### Your objective
Which lines of the data include the string "rest"? List them all.

== Information shown ==

-- ==== Sys2Proof/Certificates/Slice0/Obligations.lean ====
section
/-! DEFINITION. The statements for the provers. -/

open Sys2Proof Sys2Proof.Machine

/-! ### Encoding -/

/-- Decoding the word of a well-formed command gives the command back, with every operand at every
value (30_encoding.md R60, R62, R64). -/
def Obligations.DecodeInvertsEncode : Prop :=
  ∀ i : Instr, i.wellFormed = true → decode (encode i) = .ok i

/-- A word has one meaning: a word that decodes to a command is the word of that command, so no bit of
a legal word is ignored (R60, R64). -/
def Obligations.EncodeInvertsDecode : Prop :=
  ∀ (w : Word) (i : Instr), decode w = .ok i → encode i = w

/-- The decoder is R64, case by case, with the opcode looked at before the reserved bits. -/
def Obligations.DecoderFollowsOpcodeMap : Prop :=
  ∀ w : Word,
    (w.extractLsb' 24 8 = 0x01#8 → decode w =
      if w.extractLsb' 16 8 ≠ 0#8 then .error .reservedNonzero else .ok (.load (w.extractLsb' 0 16))) ∧
    (w.extractLsb' 24 8 = 0x02#8 → decode w =
      if w.extractLsb' 8 16 ≠ 0#16 then .error .reservedNonzero else .ok (.byte (w.extractLsb' 0 8))) ∧
    (w.extractLsb' 24 8 = 0x03#8 → decode w =
      if w.extractLsb' 0 24 ≠ 0#24 then .error .reservedNonzero else .ok .read) ∧
    (w.extractLsb' 24 8 = 0x04#8 → decode w =
      if w.extractLsb' 0 24 ≠ 0#24 then .error .reservedNonzero else .ok .final) ∧
    (w.extractLsb' 24 8 = 0x05#8 → decode w =
      if w.extractLsb' 16 8 ≠ 0#8 then .error .reservedNonzero else .ok (.finv (w.extractLsb' 0 16))) ∧
    (w.extractLsb' 24 8 = 0x06#8 → decode w =
      if w.extractLsb' 8 16 ≠ 0#16 then .error .reservedNonzero else .ok (.tbl (w.extractLsb' 0 8))) ∧
    (w.extractLsb' 24 8 = 0x00#8 ∨ 0x07#8 ≤ w.extractLsb' 24 8 → decode w = .error .illegalOpcode) ∧
    IllegalCause.illegalOpcode.code = 0x0001#16 ∧ IllegalCause.reservedNonzero.code = 0x0002#16

/-- How many words there are of each kind (R65), and what executing an illegal one does: it changes no
state of the block, and its response carries the cause code with `rsp_err = 1`. -/
def Obligations.WordsOfEachKind : Prop :=
  Nat.card { w : Word // ∃ v, decode w = .ok (.load v) } = 2 ^ 16 ∧
  Nat.card { w : Word // ∃ v, decode w = .ok (.finv v) } = 2 ^ 16 ∧
  Nat.card { w : Word // ∃ b, decode w = .ok (.byte b) } = 2 ^ 8 ∧
  Nat.card { w : Word // ∃ k, decode w = .ok (.tbl k) } = 2 ^ 8 ∧
  Nat.card { w : Word // decode w = .ok .read } = 1 ∧
  Nat.card { w : Word // decode w = .ok .final } = 1 ∧
  Nat.card { w : Word // LegalWord w } = 131586 ∧
  Nat.card { w : Word // IllegalWord .illegalOpcode w } = 250 * 2 ^ 24 ∧
  Nat.card { w : Word // IllegalWord .reservedNonzero w } = 100531710 ∧
  ∀ (c : IllegalCause) (w : Word) (s : State), IllegalWord c w →
    runWord w s = .next { s with pending := some ⟨c.code, true⟩ }

/-- The six example words of R68 decode to the commands they stand for. -/
def Obligations.ExampleWordsDecode : Prop :=
  decode 0x01001234#32 = .ok (.load 0x1234#16) ∧
  decode 0x02000031#32 = .ok (.byte 0x31#8) ∧
  decode 0x03000000#32 = .ok .read ∧
  decode 0x04000000#32 = .ok .final ∧
  decode 0x05001234#32 = .ok (.finv 0x1234#16) ∧
  decode 0x06000080#32 = .ok (.tbl 0x80#8)

/-! ### The step -/

/-- A step runs the command that the accepted word decodes to: at the edge at which the word transfers,
if the block completes it there, and at a later edge for a command in execution (R30, R46). The fields
`accepted` and `schedule` are the model's own (log 1, log 3). -/
def Obligations.StepRunsDecodedCommand : Prop :=
  (∀ (s : State) (e : Edge) (rest : List HostEvent) (i : Instr),
    s.Ready → s.schedule = .edge e :: rest →
    e.rst = false → e.cmdValid = true → e.finish = true → decode e.cmdData = .ok i →
    step s = exec i { s with schedule := rest, accepted := s.accepted ++ [e.cmdData] }) ∧
  (∀ (s : State) (ex : Execution) (e : Edge) (rest : List HostEvent) (i : Instr),
    s.initialized = true → s.executing = some ex → s.schedule = .edge e :: rest →
    e.rst = false → e.finish = true → decode ex.word = .ok i →
    step s = exec i { s with schedule := rest, executing := none })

===

### Output of the exercise
  (∀ (s : State) (e : Edge) (rest : List HostEvent) (i : Instr),
    s.Ready → s.schedule = .edge e :: rest →
    step s = exec i { s with schedule := rest, accepted := s.accepted ++ [e.cmdData] }) ∧
  (∀ (s : State) (ex : Execution) (e : Edge) (rest : List HostEvent) (i : Instr),
    s.initialized = true → s.executing = some ex → s.schedule = .edge e :: rest →
    step s = exec i { s with schedule := rest, executing := none })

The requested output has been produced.